This result agrees with our previous chisq.test() result.

Step V: Interpretation

Because the reported p-value is 0, far less than the \(\alpha\)-value, we can conclude that race and financial satisfaction are indeed largely dependent on each other. This conclusion is line with our preliminary visual interpretation.

Research Objective II: Confidence in Financial Institutions

Brief: Compare the proportion of positive confidence level in financial instiutions in 2008 to that in 2012.

Variables of Interest:

year: year in which the survey was performed.
confinan: confidence level in financial instiutions and banks.

#creating relevant data frame
financial_confidence<-select(gss, year, confinan)

#filtering out NA values
financial_confidence<-filter(financial_confidence, !is.na(confinan), year)

#plotting confidence levels by year
ggplot(financial_confidence, aes(year, fill = confinan)) + geom_bar() + labs(x="Year", y="Confidence Levels")

Negative confidence levels (i.e. "Hardly Any") are on the rise since 1972, as can be seen from the blue-coloured bar in the above graph.

Next, I’ll plot the proportion of positive confidence levels in financial institutions (i.e. "A Great Deal") per year.

#data frame to store proportional value of positive confidence
proportional_financial_confidence<-financial_confidence%>%group_by(year)%>%summarise(confident = sum(confinan == "A Great Deal")/n())

#plotting proportion of positive confidence by year
ggplot(proportional_financial_confidence, aes(year, confident)) + geom_col() +  labs(x="Year", y="Proportional Confidence Levels")

The plot, in general, follows the US Economy patterns. For example, the confidence in financial institutions drops around 1990, which is in line with the US Economy Recession.
At the same time, the confidence levels rise from 1993 to 2000 when the USA experienced the Economic Boom: an extended period of economic prosperity, during which GDP increased continuously for almost ten years.
Visually, the proportion of positive confidence level in 2008 is actually greater than that in 2012. This is inconsistent with our expectations (we expected +ve confidence levels to plummet in 2008 due to the economic crisis).
Perhaps there is a confounding variable at play here, but we cannot determine the cause of inconsistency from the given data.

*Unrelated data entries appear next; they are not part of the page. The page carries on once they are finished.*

-- ==== Sys2Proof/Machine/Tines.lean ====
section
/-! DEFINITION. The transport of the tines (10 R305 to R323): admission, acknowledgement, resending, the slot commands, and
what the messages of other chips do. -/

namespace Sys2Proof.Machine

/-! ### Sequence numbers -/

/-- Whether a 32-bit number comes before another. -/
def seqLt (a b : Nat) : Bool := a != b && decide ((b + 2 ^ 32 - a) % 2 ^ 32 < 2 ^ 31)
/-- Whether a 32-bit number comes before another or is it. -/
def seqLe (a b : Nat) : Bool := a == b || seqLt a b

/-! ### The ends of remote requests (10 R318, R322, R323, R326) -/

/-- Grant a proxy's request what the remote home answered (10 R321): the local filter follows. -/
def State.proxyGrant (s : State) (t : Txn) (st : Status) (state : Nat) (data : Line) : State :=
  if st != .ok then (s.finish t st 0 [] 3).settle
  else
    let e := s.filt t.home t.line
    let p := match t.origin with | .tile p _ => p | _ => 0
    let e' : FiltEntry := if state ≥ 3 then { st := state, owner := p } else if state = 2 then { e with st := 2, owner := p }
      else { e with st := 1 }.addTile p
    let grants := (t.op == .rdShared || t.op == .rdUnique) && state != 0
    let s := if grants then s.setFilt t.home t.line { e' with slice := t.slice, age := t.id } else s
    (s.finish t .ok (if grants then state else 0) [data] 0).settle

/-- Whether two records are of one request. -/
def RemoteReq.same (a b : RemoteReq) : Bool := a.sa == b.sa && a.xid == b.xid && a.kind == b.kind
/-- Whether a request is posted. -/
def RemoteReq.posted (r : RemoteReq) : Bool := r.kind == 1 || r.kind == 2

/-- End a request of this chip. A posted one that failed is kept for the port's next LINK_FENCE (10 R323). -/
def State.remoteEnd (s : State) (r : RemoteReq) (st : Status) (state : Nat) (data : Line) : State :=
  let mark := fun (x : RemoteReq) => if x.same r then { x with done := some st } else x
  let s := if r.posted && r.port.isSome && st != .ok then { s with remotes := s.remotes.map mark }
    else { s with remotes := s.remotes.filter fun x => !x.same r }
  match r.origin with
  | .tile p tag =>
    if r.posted then s
    else
      let s := if st = .ok then s.use ((s.bound p).map (·.ctx)) 128 0 0 0 else s
      s.tileRsp p tag st 0 data
  | .proxy id => match s.txn? id with
    | some t => if r.posted then (s.setTxn { t with got := some 0 }).settle else s.proxyGrant t st state data
    | none => s
  | _ => s

/-- Abandon a message of a connection: the request it carries completes with TIMEOUT (10 R318, R326). -/
def State.abandon (s : State) (n : Nat) (m : SentMsg) : State :=
  let a := s.sa n
  let s := s.setSa n { a with msgs := a.msgs.filter (·.msn != m.msn) }
  let op := m.msg.op.toNat
  if op = 0 || op > 5 then s
  else match s.remotes.find? fun r => r.sa == n && r.xid == m.msg.xid.toNat && r.done.isNone with
    | some r => s.remoteEnd r .timeout 0 0
    | none => s

/-! ### Sending again (10 R310, R318, R319, R329) -/

/-- Send a message again on another path, or leave it to its deadline where there is none. -/
def State.resend (s : State) (n : Nat) (m : SentMsg) (avoid : Option Nat) : State :=
  if (s.sa n).state != 2 then s
  else match s.choosePath n m.msg.slice.toNat (msgBytes m.msg) avoid with
    | some p =>
      let s := s.transmit n m p m.tc
      s.note (tinUnit (p % 64)) 0x1A (some m.msg.slice.toNat) 1
    | none => s

/-- Whether a connection still has to send a message: it has not been sent, or it stands on a path it may no longer use. -/
def State.unsent (s : State) (n : Nat) (m : SentMsg) : Bool := !(m.sent && (s.pathsFor n m.msg.slice.toNat).contains m.path)
/-- The key of R189 of a message at the transmit scheduler of the tine it would take. -/
def State.sendKey (s : State) (n : Nat) (m : SentMsg) : Nat :=
  let sl := m.msg.slice.toNat
  match s.choosePath n sl (msgBytes m.msg) none with
  | some p => s.pickKey (instTine (p % 64)) sl (s.level (p % 64 / 8) sl m.tc) (sl == 0) (s.overBudget (instTine (p % 64)) sl m.tc none)
  | none => 0
/-- Send what some connections have still to send, in the order of R189. -/
def State.pumpAll (s : State) (ns : List Nat) : State :=
  let ready := ns.filter fun n => (s.sa n).state == 2 && (s.sa n).tx
  let ms := ready.flatMap fun n => ((s.sa n).msgs.filter (s.unsent n)).map fun m => (n, m)
  (sortDesc (fun (x : Nat × SentMsg) => s.sendKey x.1 x.2) ms).foldl (fun (s : State) x =>
    match s.choosePath x.1 x.2.msg.slice.toNat (msgBytes x.2.msg) none with
    | some p => s.transmit x.1 x.2 p x.2.tc
    | none => s) s
/-- Send what a connection has still to send. -/
def State.pump (s : State) (n : Nat) : State := s.pumpAll [n]

/-- Send again what is unacknowledged on a tine (10 R329). -/
def State.respray (s : State) (t : Nat) : State :=
  s.sas.foldl (fun (s : State) a =>
    (a.2.msgs.filter fun m => m.sent && m.path % 64 == t).foldl (fun (s : State) m => s.resend a.1 m (some m.path)) s) s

I want to determine whether the difference in proportions is statistically signifant, or whether it is simply due to variability. This calls for another statistical inference execution.

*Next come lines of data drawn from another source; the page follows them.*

/-- PLACEMENT (04 R142, 07 R237, R486). -/
def State.placement (s : State) (c : ImgCfg) : Option ImgFail :=
  let st := fun p => tget ({} : StackRec) c.stackTab p
  let excl := fun sl => (List.range 16).any fun p => (st p).use == 1 && (st p).owner == sl
  let one := fun (r : GranRun) =>
    let beyond := (List.range 16).any fun p => match r.lastOn p with
      | some g => granStack g ≥ (st p).populated
      | none => false
    let off := excl r.slice && r.ports.any fun p => !((st p).use == 1 && (st p).owner == r.slice)
    let owners := (List.range 16).filter fun p => (st p).use == 1
    let stripes := r.guarded && (r.first % 16 != 0 || r.count % 16 != 0
      || ((List.range 16).any fun p => (s.port (mpPort p)).state == 3)
      || (!owners.isEmpty && !(owners.length == 16 && owners.all fun p => (st p).owner == (st 0).owner)))
    (beyond || off || stripes, ((7, 7, r.first, r.count) : ImgFail))
  let regs := c.block.regions
  let gs := regs.flatMap fun r => r.getD []
  let bad := regs.any Option.isNone || gs.any (fun g => c.granule g != (0, true)) || gs.length != gs.eraseDups.length
  firstFail (c.runs.map one ++ [(bad, (7, 1, 0, 1))])

/-- WAYS (04 R142, 05 R151). -/
def ImgCfg.waysFail (c : ImgCfg) : Option ImgFail :=
  let home := fun (x : Nat × HomeRec) =>
    let vs := x.2.ways.filter (·.valid)
    let bad := if x.2.excl then !vs.isEmpty
      else vs.any (fun w => w.mask == 0 || !c.has w.slice) || (vs.map (·.slice)).length != ((vs.map (·.slice)).eraseDups).length
    (bad, ((8, 3, x.1, 1) : ImgFail))
  let empty := c.slices.map fun x => (!((List.range 128).any (c.inSet x.1)), ((8, 2, x.1, 1) : ImgFail))
  let far := c.runs.map fun r => (r.slice != 0 && r.ports.any fun p =>
    !((List.range 16).any fun k => c.inSet r.slice (p / 2 * 16 + k)), ((8, 7, r.first, r.count) : ImgFail))
  firstFail (c.homes.map home ++ empty ++ far)

/-- HOLDER (04 R142). -/
def ImgCfg.holderFail (c : ImgCfg) : Option ImgFail :=
  let b := c.block
  firstFail (
    c.homes.map (fun x => (x.2.excl && !c.has x.2.owner, ((9, 3, x.1, 1) : ImgFail)))
    ++ c.stackTab.map (fun x => (x.2.use == 1 && !c.has x.2.owner, ((9, 4, x.1, 1) : ImgFail)))
    ++ c.tines.map (fun x => ((x.2.use == 1 && !c.has x.2.owner)
        || (x.2.use == 2 && x.1 != b.tineA && x.1 != b.tineB), ((9, 5, x.1, 1) : ImgFail)))
    ++ c.jobs.map (fun x => (x.2.use == 1 && !c.has x.2.owner, ((9, 6, x.1, 1) : ImgFail)))
    ++ c.urgs.map (fun x => (!c.has x.2.slice, ((9, 8, x.1, 1) : ImgFail))))

/-- POOL (04 R142): the sums, and each slice's total against what its functions hold. -/
def State.poolFail (s : State) (c : ImgCfg) : Option ImgFail :=
  let sum := fun (p : SliceRec → Nat) => c.slices.foldl (fun a x => a + p x.2) 0
  let held := fun sl (p : FncRec → Nat) =>
    (s.fncs.filter fun f => f.2.state != 0 && f.1 != 0 && f.2.slice == sl).foldl (fun a f => a + p f.2) 0
  firstFail (((sum (·.ctxTotal) > 96 || sum (·.keyTotal) > 8190 || sum (·.saTotal) > 256 || sum (·.jobTotal) > 256),
      ((0xA, 2, (c.slices.headD (0, {})).1, 1) : ImgFail))
    :: c.slices.map fun x => (decide (x.2.ctxTotal < held x.1 (·.ctxSlots)) || decide (x.2.keyTotal < held x.1 (·.keySlots))
        || decide (x.2.jobTotal < held x.1 (·.jobShare)), ((0xA, 2, x.1, 1) : ImgFail)))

For the purpose of this inference, I will assume "A Great Deal" as success, and "Only Some" & "Hardly Any" as failures.

#investigating years 2008 & 2012
fincon_06_08<-filter(financial_confidence, year ==2008|year==2012)

#creating backup data frame
fincon_backup<-fincon_06_08

#replacing "Hardly Any" and "Only Some" levels with "failure" level
fincon_06_08<-str_replace(fincon_06_08$confinan, "Hardly Any", "failure")
fincon_backup$confinan<-fincon_06_08

fincon_06_08<-str_replace(fincon_backup$confinan, "Only Some", "failure")
fincon_backup$confinan<-fincon_06_08

fincon_backup$confinan<-as.factor(fincon_backup$confinan)

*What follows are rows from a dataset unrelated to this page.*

/-! ### The commands -/

/-- TIMEBASE_LOST (01 R45). -/
def execTimebaseLost (s : State) : Host.Outcome State Fault Refusal := .next s.timebaseGone
/-- TICK_OFFSET_HIGH (01 R45). -/
def execTickOffsetHigh (s : State) : Host.Outcome State Fault Refusal := .next s.offsetHigh
/-- FCLK_CHANGE (01 R34, R35): Fawn changes the point at this boundary, or at the first at which it may. -/
def execFclkChange (point : BitVec 4) (s : State) : Host.Outcome State Fault Refusal :=
  .next (if s.pointOk point.toNat && s.blk.power != 3 then (s.fclkWant point.toNat).fclkBoundary else s)
/-- FCLK_STABLE (01 R34). -/
def execFclkStable (s : State) : Host.Outcome State Fault Refusal := .next s.fclkIsStable
/-- FCLK_UNSTABLE (01 R34). -/
def execFclkUnstable (s : State) : Host.Outcome State Fault Refusal := .next s.fclkFails
/-- THERMAL_RAISE (01 R48). -/
def execThermalRaise (s : State) : Host.Outcome State Fault Refusal := .next s.thermalUp.fclkBoundary
/-- THERMAL_THROTTLE (01 R48). -/
def execThermalThrottle (s : State) : Host.Outcome State Fault Refusal := .next s.thermalDown.fclkBoundary
/-- THERMAL_PARK (01 R48). -/
def execThermalPark (s : State) : Host.Outcome State Fault Refusal := .next (if s.thermalCode = 3 then s.parkTrip else s)
/-- THERMAL_TRIP (01 R48). -/
def execThermalTrip (s : State) : Host.Outcome State Fault Refusal := .next (if s.thermalCode = 4 then s.parkTrip else s)
/-- THERMAL_SAMPLE (02 R79, 14 R428). -/
def execThermalSample (k : BitVec 6) (v : BitVec 12) (s : State) : Host.Outcome State Fault Refusal :=
  .next (if s.blk.power = 3 then s else s.thermalSample k.toNat v.toInt)
/-- SUPPLY_SAMPLE (02 R79, 14 R428, R429). -/
def execSupplySample (m : BitVec 5) (v : BitVec 12) (s : State) : Host.Outcome State Fault Refusal :=
  .next (if s.blk.power = 3 then s else s.supplySample m.toNat v.toNat)
/-- SENSOR_STALE (02 R79). -/
def execSensorStale (supply : Bool) (k : BitVec 6) (s : State) : Host.Outcome State Fault Refusal :=
  .next (if s.blk.power = 3 then s else s.sensorStale supply k.toNat)
/-- FAWN_POWER_ON_RESET (14 R423, R436, 16 R484). -/
def execFawnPowerOnReset (s : State) : Host.Outcome State Fault Refusal := .next s.fawnReset
/-- BOOT_STORE_READ (14 R430, R431). -/
def execBootStoreRead (b : BootRead) (s : State) : Host.Outcome State Fault Refusal := .next (s.bootRead b)
/-- FABRIC_GOOD (14 R436, 02 R52). -/
def execFabricGood (tp : BitVec 256) (mp : BitVec 16) (lp : BitVec 64) (s : State) : Host.Outcome State Fault Refusal :=
  .next (s.fabricReleased tp mp lp)
/-- FABRIC_GOOD_TIMEOUT (14 R439). -/
def execFabricGoodTimeout (s : State) : Host.Outcome State Fault Refusal := .next s.fabricLate
/-- SELF_TEST_COMPLETE (14 R436, R439, 13 R416). -/
def execSelfTestComplete (failed : List (BitVec 12)) (s : State) : Host.Outcome State Fault Refusal :=
  .next (s.selfTested (failed.map (·.toNat)))
/-- INITIALIZATION_COMPLETE (14 R437, R436). -/
def execInitializationComplete (s : State) : Host.Outcome State Fault Refusal := .next s.initialized
/-- FCLK_POINT (02 R78, 01 R34 to R36): Fawn asks for a point, and the op is driven at the first boundary at which the change may
start; codes 9 to 15 are no points. -/
def execFclkPoint (arg : BitVec 4) (s : State) : Host.Outcome State Fault Refusal :=
  .next (if s.pointOk arg.toNat && s.blk.power != 3 then s.fclkWant arg.toNat else s)
/-- FABRIC_RETENTION (02 R78). -/
def execFabricRetention (s : State) : Host.Outcome State Fault Refusal := .next (s.powerOp 1 0)
/-- FABRIC_NOMINAL (02 R78). -/
def execFabricNominal (s : State) : Host.Outcome State Fault Refusal := .next (s.powerOp 2 0)
/-- FABRIC_OFF (02 R78). -/
def execFabricOff (s : State) : Host.Outcome State Fault Refusal := .next (s.powerOp 3 0)
/-- SUPPLY_REMOVE (02 R78). -/
def execSupplyRemove (s : State) : Host.Outcome State Fault Refusal := .next (s.powerOp 4 0)
/-- FW_OPEN (14 R433). -/
def execFwOpen (s : State) : Host.Outcome State Fault Refusal := .next (s.mgWrite true fun s => s.fwOp 1)
/-- FW_DATA (14 R433). -/
def execFwData (d : Reg) (s : State) : Host.Outcome State Fault Refusal := .next (s.mgWrite true fun s => s.fwData d)
/-- FW_CLOSE (14 R433). -/
def execFwClose (s : State) : Host.Outcome State Fault Refusal := .next (s.mgWrite true fun s => s.fwOp 2)
/-- FW_CHECK_COMPLETE (14 R434). -/
def execFwCheckComplete (s : State) : Host.Outcome State Fault Refusal := .next s.fwCheck
/-- FW_START (14 R433). -/
def execFwStart (s : State) : Host.Outcome State Fault Refusal := .next (s.mgWrite true fun s => s.fwOp 3)
/-- FW_ARM (14 R433). -/
def execFwArm (s : State) : Host.Outcome State Fault Refusal := .next (s.mgWrite true fun s => s.fwOp 4)
/-- FW_CANCEL (14 R433). -/
def execFwCancel (s : State) : Host.Outcome State Fault Refusal := .next (s.mgWrite true fun s => s.fwOp 5)
/-- FW_HANDOVER (14 R435). -/
def execFwHandover (s : State) : Host.Outcome State Fault Refusal := .next s.handover
/-- FAWN_HEARTBEAT (14 R427, 16 R482). -/
def execFawnHeartbeat (s : State) : Host.Outcome State Fault Refusal := .next s.heartbeat
/-- FW_REVERT (14 R435). -/
def execFwRevert (s : State) : Host.Outcome State Fault Refusal := .next s.fwRevert
/-- FAWN_FAILED (14 R427). -/
def execFawnFailed (s : State) : Host.Outcome State Fault Refusal := .next s.fawnFails
/-- DOZE_REQUEST (14 R440): a write of Doze to BLK_POWER.request. -/
def execDozeRequest (s : State) : Host.Outcome State Fault Refusal := .next (s.mgWrite false fun s => s.powerWrite 1)
/-- DOZE_SELF_REFRESH_CHECK (14 R440). -/
def execDozeSelfRefreshCheck (acks : BitVec 16) (s : State) : Host.Outcome State Fault Refusal := .next (s.selfRefreshCheck acks)
/-- STANDBY_REQUEST (14 R442): a write of Standby to BLK_POWER.request. -/
def execStandbyRequest (s : State) : Host.Outcome State Fault Refusal := .next (s.mgWrite false fun s => s.powerWrite 0)
/-- WAKE (14 R441, R442). -/
def execWake (src : WakeSource) (s : State) : Host.Outcome State Fault Refusal := .next (s.wakeUp src)
/-- WAKE_COMPLETE (14 R441). -/
def execWakeComplete (trained : BitVec 16) (s : State) : Host.Outcome State Fault Refusal := .next (s.wakeDone trained)
/-- POWER_REMOVAL (16 R484). -/
def execPowerRemoval (s : State) : Host.Outcome State Fault Refusal := .next s.powerGone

fincon_backup_summary<-fincon_backup%>%group_by(year)%>%summarise(prop_success = sum(confinan == "A Great Deal")/n())

#plotting proportion of positive confidence in 2008 & 2012
ggplot(fincon_backup_summary, aes(year, prop_success)) + geom_col() + labs(x="Year", y="Proportion of Success")

fincon_backup$year<-as.factor(fincon_backup$year)

Step I: State Hypotheses at \(\alpha\) = 0.05

H₀: p₂₀₀₈ = p₂₀₁₂ (there is no difference in the proportion of success in 2008 and 2012)
H_A: p₂₀₀₈ > p₂₀₁₂ (2008 confidence levels are greater than those of 2012)

Step II: Conditions for Central Limit Theorem

The conditions are as follows:

Independence: sample size < 10% of the population

fincon_backup%>%group_by(year)%>%summarise(n())

## # A tibble: 2 x 2
##   year  `n()`
##   <fct> <int>
## 1 2008   1350
## 2 2012   1325

fincon_backup_summary

## # A tibble: 2 x 2
##    year prop_success
##   <int>        <dbl>
## 1  2008        0.195
## 2  2012        0.112

n₂₀₀₈ = 1350
n₂₀₁₂ = 1325

We can safely conclude that these sample sizes are less than 10% of the population of the United States, therefore this condition is met.

Success-failure condition: There should be at least 10 failures and 10 successes in each sample.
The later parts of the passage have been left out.